In either case, data is streamed directly to CTBTO headquarters in Vienna, where it is analyzed and forwarded to states that are party to the CTB. At the CTBTO, the signal is split into different channels based on a known library of undersea sounds and explosions are  separated from natural phenomena (like volcanos, tsunamis, and whales) and man-made noises (like gas exploration, commercial shipping, and military drills). Signal processing and analysis – especially of hydrophone data – is a very mature field, so the CTBTO doesn’t lacks for techniques to refine its estimates of events.

Infrasound Monitoring

Infrasound monitoring stations are the last part of the global monitoring system and represent the best way for the CTBTO (rather than national governments with the resources to launch satellites) to detect atmospheric nuclear tests. Infrasound stations try to pick up the very low frequency sound waves created by nuclear explosions – and a host of other things, like volcanos, planes, and mining.

A key consideration with infrasound stations is reducing background noise. For this, being far away from human habitation and blocked from the wind is ideal. Whenever this cannot be accomplished (e.g. there’s very little cover from the wind in Antarctica, where several of the sixty stations are), more infrasound arrays are needed.

The components of the infrasound arrays look very weird.

Specifically, they look like a bunker that tried to eat four Ferris wheels.
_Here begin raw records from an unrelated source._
/-- The record of a queue in a snapshot (R323). -/
def State.sampleQueue (s : State) (port q : Nat) : List Byte :=
  let x := s.txq port q
  let bytes := (x.pkts.map (fun p => s.counted port p.desc)).sum
  let delay := match x.pkts with
    | p :: _ => s.nowNs - s.eligibleAt x p.desc
    | [] => 0
  leBytes 4 (min bytes 0xFFFFFFFF) ++ leBytes 2 (min x.pkts.length 0xFFFF) ++ leBytes 2 0 ++
    leBytes 4 (min delay 0xFFFFFFFF) ++ leBytes 4 (min x.maxDelay 0xFFFFFFFF)

/-- QUEUE_SAMPLE (R323). -/
def execQueueSample (port : Nat) (s : State) : Res :=
  s.needPort port fun s =>
    let period := s.fget F.TSH_SMP_CFG_PERIOD port 0
    if period < 10 ∨ 1000000 < period then s
    else
      let n := s.fget F.TSH_SMP_CNT_COUNT port 0
      let log2 := min (s.fget F.TSH_SMP_CFG_LOG2 port 0) 8
      let base := bitsOf (s.pair .TSH_SMP_BASE_LO .TSH_SMP_BASE_HI port 0) 47 0
      let b := leBytes 8 s.now.toNat ++ leBytes 4 n ++ leBytes 20 0 ++ (List.range 512).flatMap (fun q => s.sampleQueue port q)
      let s := (s.writeRange (Src.tsh port) (base + 8224 * (n % 2 ^ log2)) b).2
      let s := s.fset F.TSH_SMP_CNT_COUNT port 0 (n + 1)
      let t := s.tsh port
      s.setTsh port { t with queues := t.queues.map (fun x => (x.1, { x.2 with maxDelay := 0 })) }

end Sys2Proof.Machine
end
Each array actually contains three to eight of these monstrosities. From the CTBTO via Wikimedia Commons.

What you see here are a bunch of pipes that all feed through to a central microbarometer, which is what actually measures the infrasound by detecting slight changes in air pressure. This setup filters out a lot of the wind noise and mostly just lets infrasound through.

Like the hydroacoustic monitoring system, data is sent to the CTBTO in real time and analyzed there, presumably drawing on a similar library of recorded nuclear test detonations and employing many of the same signal processing techniques.

Ongoing research into wind noise reduction might eventually make the whole set of stations much more sensitive than it is now. Still, even the current iteration of infrasound monitoring should be enough to detect any nuclear tests in the lower atmosphere.